Albany, NY – Today, Assemblymember Phil Steck and Senator Shelley Mayer held a joint press conference to highlight the importance of the Complex Care Act (A464A/S4462A), their legislation, which would allow family members of medically fragile children to become certified and financially compensated for the care they are already providing to their children.

“Under current law, medically fragile children are entitled to private duty nursing care paid for by Medicaid. The problem is that there is a chronic shortage of private duty nurses, and the existing state-allocated funding for them is not being utilized,” said Assemblymember Steck. “Because of this, parents are already providing the care that a private duty nurse would, but they are not being compensated for it. This creates an additional financial burden on families, making it harder for them to support themselves. I am proud to sponsor this legislation to ensure these parents receive the financial support they deserve.”

The legislation requires private duty nursing agencies to allocate at least 65% of their Medicaid reimbursement funds to directly compensate parents who provide care to their medically fragile children. The New York State Department of Health will review reimbursement rates twice a year to adjust for inflation. Additionally, the state would qualify for a federal Medicaid match, which would help fund the program.

“The Complex Care Act is a crucial step towards addressing the significant challenges and financial burdens faced by parents and families of medically fragile children. By allowing parents to become certified caregivers, this legislation ensures they receive adequate financial compensation for their care and alleviates the financial stress on families. With regular supervisory visits by registered nurses, it also guarantees that their children receive the expert care they need and deserve, without the worry of a shortage in healthcare providers, said Senator Mayer. “I am proud to support the Complex Care Act alongside Assembly Member Steck. It is crucial that we pass and sign this legislation into law this year, so that children can access essential care without delay, and families can receive the necessary support.”

A national survey of parents with medically fragile children found that more than half (52%) had to reduce their working hours, while 42% needed to take at least one leave of absence. Additionally, 31% had to turn down a promotion, and 21% left their job or retired early to provide the necessary care for their child. As a result, these parents often struggle to maintain employment while also facing higher out-of-pocket medical costs due to inadequate health insurance coverage.

Missy Miller, Councilwoman from the Town of Hempstead, NY and mother of a medically fragile child, shared her personal experience, “As a former Assemblywoman, I was personally impacted by the private duty nursing crisis, which forced me to step away from a job I loved. The Complex Care Act bill is a critical step in bridging the gap in care by allowing parents of medically fragile children to be paid for the care they already provide. This legislation would bring much-needed financial relief to families experiencing the stress of medical fragility. No parent should have to choose between their child’s care and financial stability.”

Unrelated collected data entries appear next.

-- ==== Sys2Proof/Laws/Tile.lean ====
section
/-! SUPPORT. What the shared steps of a tile's sequencer do: counting loops down, moving past an instruction, issuing. -/

namespace Sys2Proof.Machine

/-! ### Registers -/

@[simp] theorem Tile.reg_zero (t : Tile) : t.reg 0 = 0 := rfl

@[simp] theorem Tile.setReg_zero (t : Tile) (v : Word) : t.setReg 0 v = t := rfl

theorem Tile.reg_setReg_self (t : Tile) (n : Nat) (v : Word) (h : n ≠ 0) : (t.setReg n v).reg n = v := by
  simp [Tile.setReg, Tile.reg, h]

theorem Tile.reg_setReg_other (t : Tile) {n k : Nat} (v : Word) (h : n ≠ k) : (t.setReg n v).reg k = t.reg k := by
  by_cases hn : n = 0
  · subst hn; rfl
  · simp [Tile.setReg, Tile.reg, hn, Tbl.get_put_other _ _ _ h]

/-- A register write changes the registers alone. -/
theorem Tile.setReg_eq (t : Tile) (n : Nat) (v : Word) : t.setReg n v = { t with g := (t.setReg n v).g } := by
  unfold Tile.setReg
  split <;> rfl

theorem Tile.setReg_g_congr (t u : Tile) (n : Nat) (v : Word) (h : t.g = u.g) : (t.setReg n v).g = (u.setReg n v).g := by
  unfold Tile.setReg
  split <;> simp [h]

/-! ### Loops -/

/-- Counting down changes the loop counters alone. -/
theorem countDown_eq (l : List Nat) (t : Tile) : (countDown t l).1 = { t with loops := (countDown t l).1.loops } := by
  induction l generalizing t with
  | nil => rfl
  | cons lc r ih =>
    simp only [countDown]
    split
    · rfl
    · rw [ih]

/-- Counting down depends on the loop counters alone. -/
theorem countDown_congr (l : List Nat) (t u : Tile) (h : t.loops = u.loops) :
    (countDown t l).1.loops = (countDown u l).1.loops ∧ (countDown t l).2 = (countDown u l).2 := by
  induction l generalizing t u with
  | nil => exact ⟨h, rfl⟩
  | cons lc r ih =>
    have hl : t.loopCtr lc = u.loopCtr lc := by simp [Tile.loopCtr, h]
    simp only [countDown, hl]
    split
    · simp [h]
    · exact ih _ _ (by simp [h])

theorem insertLoop_congr (l : List Nat) (t u : Tile) (lc : Nat) (h : t.loops = u.loops) :
    insertLoop t lc l = insertLoop u lc l := by
  induction l with
  | nil => rfl
  | cons k ks ih =>
    have hl : ∀ n, t.loopCtr n = u.loopCtr n := fun n => by simp [Tile.loopCtr, h]
    simp only [insertLoop, hl, ih]

theorem Tile.loopsEnding_congr (t u : Tile) (h : t.loops = u.loops) (hp : t.pc = u.pc) :
    t.loopsEnding = u.loopsEnding := by
  have e : insertLoop t = insertLoop u := by
    funext lc l
    exact insertLoop_congr l t u lc h
  simp only [Tile.loopsEnding, Tile.loopCtr, h, hp, e]

/-! ### Moving on -/

theorem Tile.advance_past (num : Nat) (t : Tile) (h : t.goesOn) : t.advance num = .ok t.past := by
  unfold Tile.goesOn at h
  simp only [Tile.advance, Tile.past, Tile.nextPc]
  generalize countDown t t.loopsEnding = c at *
  obtain ⟨a, o⟩ := c
  cases o with
  | some p => rfl
  | none =>
    have : ¬ t.pc + 1 ≥ t.progLen := by have := h rfl; omega
    simp only [this, if_false, Option.getD_none]

/-- What an instruction writes into fields other than loops, PC, LEN and stall state is there after it has moved on. -/
theorem Tile.past_of (t u : Tile) (hl : t.loops = u.loops) (hp : t.pc = u.pc) :
    t.past = { t with
      loops := u.past.loops
      pc := u.past.pc
      lockPending := false
      stall := .none } := by
  have e := Tile.loopsEnding_congr t u hl hp
  have c := countDown_congr u.loopsEnding t u hl
  unfold Tile.past Tile.nextPc
  rw [e, countDown_eq u.loopsEnding t]
  simp only [c.1, c.2, hp]

theorem Tile.goesOn_congr (t u : Tile) (hl : t.loops = u.loops) (hp : t.pc = u.pc) (hn : t.progLen = u.progLen) :
    t.goesOn ↔ u.goesOn := by
  unfold Tile.goesOn
  rw [Tile.loopsEnding_congr t u hl hp, (countDown_congr u.loopsEnding t u hl).2, hp, hn]

@[simp] theorem Tile.past_stall (t : Tile) : t.past.stall = .none := rfl

/-- A register write and the move past the instruction do not meet. -/
theorem Tile.setReg_past (t : Tile) (n : Nat) (v : Word) : (t.setReg n v).past = t.past.setReg n v := by
  have e := Tile.setReg_eq t n v
  have h1 : (t.setReg n v).loops = t.loops := by rw [e]
  have h2 : (t.setReg n v).pc = t.pc := by rw [e]
  rw [Tile.past_of (t.setReg n v) t h1 h2, Tile.setReg_eq t.past]
  have hg : t.past.g = t.g := by
    unfold Tile.past
    rw [countDown_eq]
  rw [Tile.setReg_g_congr t.past t n v hg, Tile.past_of t t rfl rfl]
  conv => lhs; rw [e]

theorem Tile.setReg_goesOn (t : Tile) (n : Nat) (v : Word) : (t.setReg n v).goesOn ↔ t.goesOn := by
  have e := Tile.setReg_eq t n v
  exact Tile.goesOn_congr _ _ (by rw [e]) (by rw [e]) (by rw [e])

/-! ### Issue -/

/-- An issue with no effect outside the tile: the fetch has met the program's bytes, the tile becomes `x`, and the issue is
traced. -/
theorem State.issue_plain (s : State) (t : Nat) (i : TInsn) (f : Tile → TileRes) (x : Tile) (h : s.issues t i = true)
    (hf : f ((s.fetched t).tile t) = .ok x) (hb : x.heldBack = false) : s.issue t i f = (s.fetched t).issued t x := by
  simp [State.issue, State.issued, State.issuedWith, h, hf, State.takeTile, TileRes.ok, hb]

/-- An instruction that is not about to issue does nothing. -/
theorem State.issue_not (s : State) (t : Nat) (i : TInsn) (f : Tile → TileRes) (h : s.issues t i = false) :
    s.issue t i f = s := by simp [State.issue, h]

theorem Tile.heldBack_none (t : Tile) (h : t.stall = .none) : t.heldBack = false := by simp [Tile.heldBack, h]

/-- An issue that writes one register and goes on. -/
theorem State.issue_setReg (s : State) (t : Nat) (i : TInsn) (n : Nat) (v : Word) (f : Tile → TileRes)
    (h : s.issues t i = true) (hg : ((s.fetched t).tile t).goesOn)
    (hf : f ((s.fetched t).tile t) = (((s.fetched t).tile t).setReg n v).advance t) :
    s.issue t i f = (s.fetched t).issued t (((s.fetched t).tile t).past.setReg n v) := by
  refine State.issue_plain s t i f _ h ?_ ?_
  · rw [hf, Tile.advance_past _ _ ((Tile.setReg_goesOn _ _ _).2 hg), Tile.setReg_past]
  · rw [← Tile.setReg_past]
    exact Tile.heldBack_none _ rfl

end Sys2Proof.Machine
end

Janine Lampo, a dedicated advocate with The Voices for the Medically Fragile of New York and mother of a medically fragile child, shared, “There is no way you could ever plan for this medically fragile life. In fact, I never knew life like this existed before I had my son Mason. Seeing your baby intubated, with machines breathing for them, is something no parent should ever have to experience.”

Dr. Joanne Porter, a pediatric palliative care physician who has treated numerous medically fragile children across the Northeast, emphasized the challenges families face, “Caring for a medically fragile child is an unrelenting journey that requires immense emotional, physical, and financial resilience. Families navigate complex medical decisions, frequent hospitalizations, and the constant fear of emergencies, all while trying to provide a sense of normalcy for their children. The weight of this responsibility is profound, often leaving caregivers exhausted and isolated, yet their love and dedication never waver.”

To qualify for a federal Medicaid match, parents providing care to their medically fragile child must submit a care plan to the New York State Department of Health every 180 days, undergo regular supervision by a registered nurse, and utilize the electronic verification system. If the federal government grants New York State a waiver, the program will be funded equally by the federal and state governments, with each covering 50% of the cost.

The legislation is currently under consideration in both the Assembly and Senate Health Committees.